Definition of Reserves.

There is currently no unique way of defining and assessing reserves, although the Society of Petroleum Engineers (SPE) and the World Petroleum Congress (WPC) have jointly published a guideline (SPE-WPC, 2007) that purports to do just that. Neither is there a global standard for financial reporting purposes. The reserves may be reported in different ways, more conservative or more likely, and the RF will reflect the choice of reserves reporting. Some of the reserves databases that are available in the public domain will be discussed later in the paper.

Reserves are usually estimated according to a probabilistic approach, where a differentiation is made between proven, probable and possible reserves. In some parts of the world, companies only have to report proved reserves (referred to as 1P or P90). In other countries, the probable reserves (2P or P50) are issued. Finally, some classification systems are extended to include possible reserves (3P or P10). As the value of an oil and gas company is a direct function of its forecast reserves base, the same company may show completely different results depending on whether 1P, 2P or 3P numbers are used. Production profiles that are based on 2P reserves are more optimistic than the 1P, yet more conservative than the 3P. In asset sales, the 3P or upside reserves of a field development may be taken into consideration. Different available databases report different types of reserves. This will be covered later in the paper. Figure 3 shows how reserve growth occurs when reserves are reported as proven, but does not statistically occur when the reserves are reported as probable (2P). The figure highlights the possible confusion that may arise in quantifying reserves when using 1P numbers only.

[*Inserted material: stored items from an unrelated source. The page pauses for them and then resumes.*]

/-- Entries of `n` bytes that stand in a payload from an offset on, as many as a count says. -/
def entriesAt (p : List Byte) (o n count : Nat) : List (List Byte) := pieces n ((p.drop o).take (n * count))

/-- Whether a reserved field of a VOTE payload is not 0 (R320). -/
def voteRsv (p : List Byte) : Bool :=
  let nr := leAt p 0x28 4
  leAt p 0 4 / 4 != 0 || leAt p 0x30 16 != 0 || (entriesAt p 64 24 nr).any (fun e => leAt e 0x14 4 != 0) ||
  (entriesAt p (64 + 24 * nr) 16 (leAt p 0x2C 4)).any fun e => leAt e 2 2 / 4 != 0

/-- Whether a reserved field of a VERDICT payload is not 0 (R323). -/
def verdictRsv (p : List Byte) : Bool :=
  let nd := leAt p 8 4
  leAt p 1 1 / 4 != 0 || leAt p 2 2 != 0 || (entriesAt p 16 8 nd).any (fun e => leAt e 5 3 != 0) ||
  (entriesAt p (16 + 8 * nd) 8 (leAt p 0xC 4)).any fun e => leAt e 3 1 != 0

/-- Whether a reserved field of a message is not 0: the header's flags, and those of the payload (R299, R320, R323). -/
def msgRsv (m : DMsg) : Bool :=
  m.rsv != 0 || (m.type == mVote && voteRsv m.payload) || (m.type == mVerdict && verdictRsv m.payload)

/-- Whether a message names a fold that it must not: a member's fold for a message of a fold, 0xFF for any other. A module that only
sends a message on need not be a member of its fold (R302, log 105). -/
def State.badFold (s : State) (m : DMsg) : Bool :=
  if msgOfFold m.type then (m.mcast || m.dst == s.drv.device) && (s.fold? m.fold).isNone else m.fold != 0xFF

/-- The three cases of R300 in which a message is discarded; of a message for another device only the header is read (R302). -/
def State.badMsg (s : State) (m : DMsg) : Bool :=
  !msgListed m.type || m.rsv != 0 || ((m.mcast || m.dst == s.drv.device) && msgRsv m) || s.badFold m

/-- A message discarded under R300: counted, and logged once for each source. -/
def State.dropBad (s : State) (port : Nat) (m : DMsg) : State :=
  let s := s.count 16 0 8 1
  if s.drv.badSrc.contains m.src then s
  else
    let s := { s with drv := { s.drv with badSrc := insertN m.src s.drv.badSrc } }
    raise s (faultCode 3 IMAGE_FORMAT 0x41) (srcDrover (port / 8)) m.src

/-- Whether a message goes down the control tree to the one member it is for: FORMED of this flock's manager (R296, log 49). -/
def State.treeBound (s : State) (m : DMsg) : Bool :=
  m.type == mFormed && m.src == s.managerDev && m.dst / 256 == s.drv.device / 256

/-- The ports by which a message for another device leaves: that of this module's routes, or the other edges of the control tree
(R296, R302). -/
def State.waysOn (s : State) (from' : Option Nat) (m : DMsg) : List Nat :=
  if s.treeBound m then s.job.flock.ctrlTree.filter fun p => some p != from' else [s.route m.dst]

Figure 3: World remaining conventional oil & gas reserves from “political” & “technical” sources (Laherrère, 2006)

When aggregating the reserves of a company, two common practices exist. The first is based on the arithmetic summation of deterministic estimates, whilst the second performs a probabilistic (or statistical) aggregation of probabilistic distributions. The difference between these two methods is illustrated in Figure 4, which is taken from the guideline (SPE-WPC, 2007).

In order to correctly add together the ranges of reserves from a number of fields, the second method of probabilistic aggregation must be used. Reserves distributions tend to be skewed log-normal, as they are based on permeability variations. The only point where the deterministic and probabilistic results coincide is at the mean or average value of the aggregated distribution. Thus, when working out the overall reserves distribution curve of several fields, the P50 of the total curve does not correspond to the sum of the individual P50s. The log normal distribution ensures that the computed mean is always higher than the P50 value. The larger the skew of the resultant reserves distribution, the bigger the difference between the computed mean and the P50 value. Traditionally, companies have quoted reserves ranges as 1P-2P-3P (P90-P50-P10) values. However, the authors have seen many instances where the aggregated reserves of a number of fields have been incorrectly determined. It is the authors’ opinion that reporting a field or aggregated fields’ mean reserves over time are the best estimate for ultimate recovery. From the discussions above it follows that a unique definition of reserves is needed prior to defining the RF.

Figure 4: Deterministic versus Probabilistic Aggregation of Reserves (SPE-WPC, 2007).

Metering Error(s). When using reservoir modelling techniques to forecast oil and gas production, from which the ultimate field recovery can be predicted, the volumes and flow rates of fluids produced from a reservoir are used to tune the models. However, the metering of the produced fluids is not error free; the measurements may be taken with different levels of accuracy, depending on whether they are required for fiscal, allocation or reservoir management purposes. In the latter case, an accuracy of ±10% for the measurement of the produced hydrocarbons is generally considered to be acceptable. The metering uncertainty is particularly important for small discoveries or marginal fields, where the effect of wrongly predicting the ultimate reserves and RF can severely impact the overall field economics. Since the results from production measurements are implemented in the reservoir modelling or production optimisation processes, it is clear that the accuracy of such measurements will affect the prediction of ultimate recovery from a reservoir. More accurate measurements imply that this uncertainty can be reduced. It is also clear that different levels of uncertainty may be acceptable, depending on overall field reserves, oil price, production lifetime, etc.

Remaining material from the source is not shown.